Hill v Van Erp
[1997] HCA 9
At a glance
Source factsCourt
High Court of Australia
Decision date
1997-03-18
Before
Brennan CJ, Gummow JJ
Source
Original judgment source is linked above.
Judgment (118 paragraphs)
The application of such a principle must also lead to a considerable, perhaps massive, expansion of the law of economic loss. Consider, for example, the case of the accountant who is paid a fee by a client to investigate the prospects of a business knowing that the client intends to purchase the business as a gift for a relative. Does the accountant owe the relative a duty of care? Is the accountant liable for the profits that the relative would have earned if, but for the accountant's negligence in assessing its viability, the business had been purchased? Does the insurance broker who is instructed to take out a life assurance policy for a client owe a duty of care to the proposed beneficiary? Is the broker liable to the beneficiary if, as the result of the broker's undue delay, the "assured" dies before the policy is taken out? Moreover, it is difficult to see why the duty should be confined to gifts as opposed to benefits. In that event, professional persons, acting in purely commercial situations, may often owe duties to third parties who stand to benefit from the retainer of a professional person by a client.

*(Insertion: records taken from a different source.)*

-- ==== Sys2Proof/Machine/Fabric.lean ====
section
/-!
DEFINITION. The fabric: router slots and their nodes, decisions and deliveries (R318 to R321, R358), tier 5 requests at their home
(R312), flits and their numbers (R311), PTP event messages (R313), and the pod-wide checks of a load (R317).
-/

namespace Sys2Proof.Machine

/-! ## Reduction slots and ports (R310, R316, R318) -/

/-- The partition and descriptor of a reduction slot on this chip. -/
def State.slotOf (s : State) (slot : Fin 64) : Option (PartId × RDesc) :=
  (List.finRange 8).findSome? (fun q =>
    if (s.part q).formed then ((s.part q).rds.find? (fun d => decide (d.slot = slot))).map (fun d => (q, d)) else none)

/-- A router slot replaced. -/
def State.onRouter (s : State) (slot : Fin 64) (f : RSlot → RSlot) : State :=
  { s with router := s.router.set slot.val (f (s.router.get slot)) slot.isLt }

/-- The level of the root above the base level (R156, R170); the sole value of a broadcast is its root. -/
def RDesc.top (d : RDesc) : Nat := if d.bc then 0 else bitlen ((d.n : Int) - 1)

/-- A value that leaves for another chip waits at its port for the flit times of its slot (R310, R318); its partition is the one that owns
such an entry of the port. -/
def State.enqueueValue (s : State) (port : Port) (dest : Nat) (v : NodeVal) : State :=
  match (List.finRange 8).find? (fun q => (List.range (s.part q).linkLen).any (fun i =>
      decide (s.linkPart port i = q.val) && decide (s.linkUse port i = v.slot.val))) with
  | some q => s.enqueue port (.slot v.slot) q 0 (.flits dest (.node v) 0 (flitsOf v.elems.length v.w))
  | none => s.log (.note 318 v.slot.val)

/-- The context of the nodes of a slot (R156, R361). -/
def RDesc.ctx (d : RDesc) (seed : Word) : NodeCtx := ⟨d.nodeMode, d.width, d.stream, seed⟩

/-- The parent of two children of a node, or of one whose sibling does not exist (R154, R156, R318). -/
def formNode (d : RDesc) (v : NodeVal) (other : Option NodeVal) : NodeVal :=
  match other with
  | none => { v with lev := v.lev + 1, j := v.j / 2 }
  | some w =>
    let l := if v.j % 2 = 0 then v else w
    let r := if v.j % 2 = 0 then w else v
    let z := node2 (d.ctx l.seed) (d.b0 + v.lev + 1) (v.j / 2) ⟨l.elems, l.exp⟩ ⟨r.elems, r.exp⟩
    { l with
      lev := v.lev + 1, j := v.j / 2, elems := z.1.elems, exp := z.1.exp
      sat := l.sat || r.sat || z.2, heads := l.heads ++ r.heads }

/-- A value is held by a router slot. -/
def RSlot.has (r : RSlot) (round lev j : Nat) : Option NodeVal :=
  r.held.find? (fun v => decide (v.round = round) && decide (v.lev = lev) && decide (v.j = j))

/-- A counter of 16 bits at a place of the status register, one up and saturating (R321). -/
def bumpAt (x : BitVec 64) (lo : Nat) : BitVec 64 := setBits x lo 16 (min 65535 (bits x lo 16 + 1))

/-- The chip whose router a value of a round goes to: that of its parent node, or of the root (R318). -/
def RDesc.goesTo (d : RDesc) (v : NodeVal) : Nat :=
  if d.top ≤ v.lev then d.chips.getD 0 0 else parentChip d.chips v.lev v.j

To give the beneficiary a remedy in negligence involves too great a departure from accepted doctrine and must inevitably extend the frontiers of legal liability. How far this extension will go in a world where commercial operations are becoming increasingly integrated and sophisticated is impossible to foresee. If change in the law is to be made, it should be done by the legislature which can deal with this special case, perhaps by amending the legislation relating to wills, rather than by extending the law of negligence in a way that departs from its basic doctrines.